**Work required:** Starting at the first line of the data below, repeat each line word for word up to and including the line with "exact State.tapBypass_keeps h".

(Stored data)

-- ==== Sys2Proof/Laws/KeepsCmds.lean ====
section
/-! SUPPORT. What each command may change (`Keeps`), command by command. -/

set_option Elab.async false

namespace Sys2Proof.Machine

variable {S M : Nat} {s t u : State}

/-! CmdAccess -/

theorem execRegacc_keeps {x1 x2 x3} (h : Keeps S M s t) (hS : Sub 0xc28000001fc7f80073f00100020079400c317d1000001004b80018f0000762005fffff002f0220f8031383c000000000005c0000002080000000013e0000008000000060484001818688800800000bee0000100af7000000000000000c0000b2800001fe00118003986800042029b6b7fc1c080000e0700441 S) (hM : Sub 0x7ffffff M)
    (e : execRegacc x1 x2 x3 t = .next u) : Keeps S M s u := by
  obtain rfl := Host.Outcome.next.inj e
  exact State.tapRegacc_keeps h (hS.tr rfl) (hM.tr rfl)

theorem execSmbBlockRead_keeps {x1 x2 x3} (h : Keeps S M s t) (hS : Sub 0x28000001fc7f84073f00100020079400c317d1000001004b80018f0000762005fffff002f0220f8031383c000000000005c0000002080000000013e0000008000000060484001818688800800000bee0000100af7000000000000000c0000b2800001fe00118003986800042029b6b7fc1c080000e0700441 S) (hM : Sub 0x7ffffff M)
    (e : execSmbBlockRead x1 x2 x3 t = .next u) : Keeps S M s u := by
  obtain rfl := Host.Outcome.next.inj e
  exact State.smbBlockRead_keeps h (hS.tr rfl) (hM.tr rfl)

theorem execBypass_keeps {x1 x2} (h : Keeps S M s t) (hS : Sub 0x40000000000000000000000000000000000000000000000000000000000000000000000000000000000000000000000000000000000000000000000000000000000000000000000000000000000000000000000000000000000000000000000000000000000000000000000000000000000000000000000000 S) (hM : Sub 0x100000 M)
    (e : execBypass x1 x2 t = .next u) : Keeps S M s u := by
  obtain rfl := Host.Outcome.next.inj e
  exact State.tapBypass_keeps h (hS.tr rfl) (hM.tr rfl)

theorem execSamplePreload_keeps {x1 x2} (h : Keeps S M s t) (hS : Sub 0x40000000000000000000000000000000000000000000000000000000000000000000000000000000000000000000000000000000000000000000000000000000000000000000000000000000000000000000000000000000000000000000000000000000000000000000000000000000000000000000000000 S) (hM : Sub 0x140000 M)
    (e : execSamplePreload x1 x2 t = .next u) : Keeps S M s u := by
  obtain rfl := Host.Outcome.next.inj e
  exact State.tapScan_keeps h (hS.tr rfl) (hM.tr rfl)

theorem execSmbBlockWrite_keeps {x1 x2 x3 x4} (h : Keeps S M s t) (hS : Sub 0xc00000000000003800000000000000000000000000000000000000000000000000000000000000000000000000000000000000000000000000000000000000000000000000000000000000000000000000000000000000000000000000000000000000000000000000000000000000000000 S) (hM : Sub 0x100001 M)
    (e : execSmbBlockWrite x1 x2 x3 x4 t = .next u) : Keeps S M s u := by
  obtain rfl := Host.Outcome.next.inj e
  exact State.smbBlockWrite_keeps h (hS.tr rfl) (hM.tr rfl)

theorem execTapReset_keeps (h : Keeps S M s t) (hS : Sub 0x40000000000000000000000000000000000000000000000000000000000000000000000000000000000000000000000000000000000000000000000000000000000000000000000000000000000000000000000000000000000000000000000000000000000000000000000000000000000000000000000000 S)
    (e : execTapReset t = .next u) : Keeps S M s u := by
  obtain rfl := Host.Outcome.next.inj e
  exact State.tapReset_keeps h (hS.tr rfl)

theorem execWideWrite_keeps {x1 x2 x3} (h : Keeps S M s t) (hS : Sub 0x3f80043e000000000000008017d100000100000000000000440000000000000020000000000000000000000000000000000000000000000000080000000600000000000000000000000000000000000000000000000000000000000000000000000000000000000000000000000000000000000 S) (hM : Sub 0x344036 M)
    (e : execWideWrite x1 x2 x3 t = .next u) : Keeps S M s u := by
  obtain rfl := Host.Outcome.next.inj e
  exact State.wideWrite_keeps h (hS.tr rfl) (hM.tr rfl)

theorem execFuseBlow_keeps {x1} (h : Keeps S M s t) (hS : Sub 0x2000000000000000000000000000000000000000000000000000000000000000000000000000000000000000000000000000000000000000000000000000000000000000000000000000000000000000000000000000000000000000000000000000000000000000000000000000000000000000000000000 S)
    (e : execFuseBlow x1 t = .next u) : Keeps S M s u := by
  obtain rfl := Host.Outcome.next.inj e
  exact State.fuseBlow_keeps h (hS.tr rfl)

theorem execWideCapture_keeps {x1 x2 x3} (h : Keeps S M s t) (hS : Sub 0x7f800000000000000000008017d100000100000000000000440000000000000020000000000000000000000000000000000000000000000000080000000600000000000000000000000000000000000000000000000000000000000000000000000000000000000000000000000000000000000 S) (hM : Sub 0x304026 M)
    (e : execWideCapture x1 x2 x3 t = .next u) : Keeps S M s u := by
  obtain rfl := Host.Outcome.next.inj e
  exact State.wideCapture_keeps h (hS.tr rfl) (hM.tr rfl)

theorem execIdcode_keeps (h : Keeps S M s t) (hS : Sub 0x40000000000000000000000000000000000000000000000000000000000000000000000000000000000000000000000000000000000000000000000000000000000000000000000000000000000000000000000000000000000000000000000000000000000000000000000000000000000000000000000000 S) (hM : Sub 0x100000 M)
    (e : execIdcode t = .next u) : Keeps S M s u := by
  obtain rfl := Host.Outcome.next.inj e
  exact State.tapIdcode_keeps h (hS.tr rfl) (hM.tr rfl)

theorem execFuseBlowDone_keeps (h : Keeps S M s t) (hS : Sub 0x42a000000000000000000000000000000c317d100000100000000000000440000000000000020000000000000000000000000000000000000000000000000080000000600000000000000000000000000000000000000000000000000000000000000000000000000000000000000000000000000000000000 S) (hM : Sub 0x304026 M)
    (e : execFuseBlowDone t = .next u) : Keeps S M s u := by
  obtain rfl := Host.Outcome.next.inj e
  exact State.fuseBlowDone_keeps h (hS.tr rfl) (hM.tr rfl)

theorem execTestModeEnter_keeps {x1 x2} (h : Keeps S M s t) (hS : Sub 0x8000000000000041e000000000000008017d100000100000000000000440000000000000020000000000000000000000000000000000000000000000000080000000600000000000000000000000000000000000000000000000000000000000000000000000000000000000000000000000000000000000 S) (hM : Sub 0x304026 M)
    (e : execTestModeEnter x1 x2 t = .next u) : Keeps S M s u := by
  obtain rfl := Host.Outcome.next.inj e
  exact State.testModeEnter_keeps h (hS.tr rfl) (hM.tr rfl)

theorem execExtest_keeps {x1 x2} (h : Keeps S M s t) (hS : Sub 0x40000000000000000000000000000000000000000000000000000000000000000000000000000000000000000000000000000000000000000000000000000000000000000000000000000000000000000000000000000000000000000000000000000000000000000000000000000000000000000000000000 S) (hM : Sub 0x140000 M)
    (e : execExtest x1 x2 t = .next u) : Keeps S M s u := by
  obtain rfl := Host.Outcome.next.inj e
  exact State.tapExtest_keeps h (hS.tr rfl) (hM.tr rfl)

theorem execSmbBadCommand_keeps {x1 x2} (h : Keeps S M s t) (hS : Sub 0x400000000000000000000000000000000000000000000000000000000000000000000000000000000000000000000000000000000000000000000000000000000000000000000000000000000000000000000000000000000000000000000000000000000000000000000000000000000000 S) (hM : Sub 0x100000 M)
    (e : execSmbBadCommand x1 x2 t = .next u) : Keeps S M s u := by
  obtain rfl := Host.Outcome.next.inj e
  exact State.smbBadCommand_keeps h (hS.tr rfl) (hM.tr rfl)

theorem execSmbBlockWriteMulti_keeps {x1 x2 x3 x4} (h : Keeps S M s t) (hS : Sub 0xc00000000000003800000000000000000000000000000000000000000000000000000000000000000000000000000000000000000000000000000000000000000000000000000000000000000000000000000000000000000000000000000000000000000000000000000000000000000000 S) (hM : Sub 0x100001 M)
    (e : execSmbBlockWriteMulti x1 x2 x3 x4 t = .next u) : Keeps S M s u := by
  obtain rfl := Host.Outcome.next.inj e
  exact State.smbBlockWriteMulti_keeps h (hS.tr rfl) (hM.tr rfl)

/-! CmdAdmin -/

theorem execAdminEnable_keeps {x1 x2} (h : Keeps S M s t) (hS : Sub 0x27000000000000000000000000000000000000000000000000000000000000000000000000000000000000000000000000000000000000000000000000000000000000000000000000000000000000000000000000 S) (hM : Sub 0x422a M)
    (e : execAdminEnable x1 x2 t = .next u) : Keeps S M s u := by
  obtain rfl := Host.Outcome.next.inj e
  exact State.adminCfgWrite_keeps h (hS.tr rfl) (hM.tr rfl)

theorem execDrainReel_keeps {x1} (h : Keeps S M s t) (hS : Sub 0x8017d100000100000000000000440000000000008022000000000000000000000000000000080000000000000000080000000600000000000000000000000000000000000000000000000000000000000000000000000000000000000000000000000000000000000 S) (hM : Sub 0x304026 M)
    (e : execDrainReel x1 t = .next u) : Keeps S M s u := by
  obtain rfl := Host.Outcome.next.inj e
  exact State.drainReelCmd_keeps h (hS.tr rfl) (hM.tr rfl)

theorem execPairSwitch_keeps {x1} (h : Keeps S M s t) (hS : Sub 0x4800018f0000462000000000008020000000000000000000000000000000000000000000000000000000000000000000000000000000000000000000000000000000000000000000000000000000000000000000000000000000000000000000000 S) (hM : Sub 0x106022 M)
    (e : execPairSwitch x1 t = .next u) : Keeps S M s u := by
  obtain rfl := Host.Outcome.next.inj e
  exact State.pairSwitchCmd_keeps h (hS.tr rfl) (hM.tr rfl)

theorem execDestroyReel_keeps {x1} (h : Keeps S M s t) (hS : Sub 0x8017d100000100000000000000440000000000008022000000000000000000000000000000080000000000000000080000000600000000000000000000000000000000000000000000000000000000000000000000000000000000000000000000000000000000000 S) (hM : Sub 0x304026 M)
    (e : execDestroyReel x1 t = .next u) : Keeps S M s u := by
  obtain rfl := Host.Outcome.next.inj e
  exact State.destroyReelCmd_keeps h (hS.tr rfl) (hM.tr rfl)

theorem execSetVector_keeps {x1} (h : Keeps S M s t) (hS : Sub 0x8020000000000000000000000000000000000000000000000000000000000000000000000000000000000000000000000000000000000000000000000000000000000000000000000000000000000000000000000 S) (hM : Sub 0x104002 M)
    (e : execSetVector x1 t = .next u) : Keeps S M s u := by
  obtain rfl := Host.Outcome.next.inj e
  exact State.setVector_keeps h (hS.tr rfl) (hM.tr rfl)

theorem execCreateReel_keeps {x1} (h : Keeps S M s t) (hS : Sub 0x8020000000000000000000000000000000000000000000000000000000000000000000000000000000000000000000000000000000000000000000000000000000000000000000000000000000000000000000000 S) (hM : Sub 0x104002 M)
    (e : execCreateReel x1 t = .next u) : Keeps S M s u := by
  obtain rfl := Host.Outcome.next.inj e
  exact State.createReelCmd_keeps h (hS.tr rfl) (hM.tr rfl)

**Solution to this task:**
-- ==== Sys2Proof/Laws/KeepsCmds.lean ====
section
/-! SUPPORT. What each command may change (`Keeps`), command by command. -/

set_option Elab.async false

namespace Sys2Proof.Machine

variable {S M : Nat} {s t u : State}

/-! CmdAccess -/

theorem execRegacc_keeps {x1 x2 x3} (h : Keeps S M s t) (hS : Sub 0xc28000001fc7f80073f00100020079400c317d1000001004b80018f0000762005fffff002f0220f8031383c000000000005c0000002080000000013e0000008000000060484001818688800800000bee0000100af7000000000000000c0000b2800001fe00118003986800042029b6b7fc1c080000e0700441 S) (hM : Sub 0x7ffffff M)
    (e : execRegacc x1 x2 x3 t = .next u) : Keeps S M s u := by
  obtain rfl := Host.Outcome.next.inj e
  exact State.tapRegacc_keeps h (hS.tr rfl) (hM.tr rfl)

theorem execSmbBlockRead_keeps {x1 x2 x3} (h : Keeps S M s t) (hS : Sub 0x28000001fc7f84073f00100020079400c317d1000001004b80018f0000762005fffff002f0220f8031383c000000000005c0000002080000000013e0000008000000060484001818688800800000bee0000100af7000000000000000c0000b2800001fe00118003986800042029b6b7fc1c080000e0700441 S) (hM : Sub 0x7ffffff M)
    (e : execSmbBlockRead x1 x2 x3 t = .next u) : Keeps S M s u := by
  obtain rfl := Host.Outcome.next.inj e
  exact State.smbBlockRead_keeps h (hS.tr rfl) (hM.tr rfl)

theorem execBypass_keeps {x1 x2} (h : Keeps S M s t) (hS : Sub 0x40000000000000000000000000000000000000000000000000000000000000000000000000000000000000000000000000000000000000000000000000000000000000000000000000000000000000000000000000000000000000000000000000000000000000000000000000000000000000000000000000 S) (hM : Sub 0x100000 M)
    (e : execBypass x1 x2 t = .next u) : Keeps S M s u := by
  obtain rfl := Host.Outcome.next.inj e
  exact State.tapBypass_keeps h (hS.tr rfl) (hM.tr rfl)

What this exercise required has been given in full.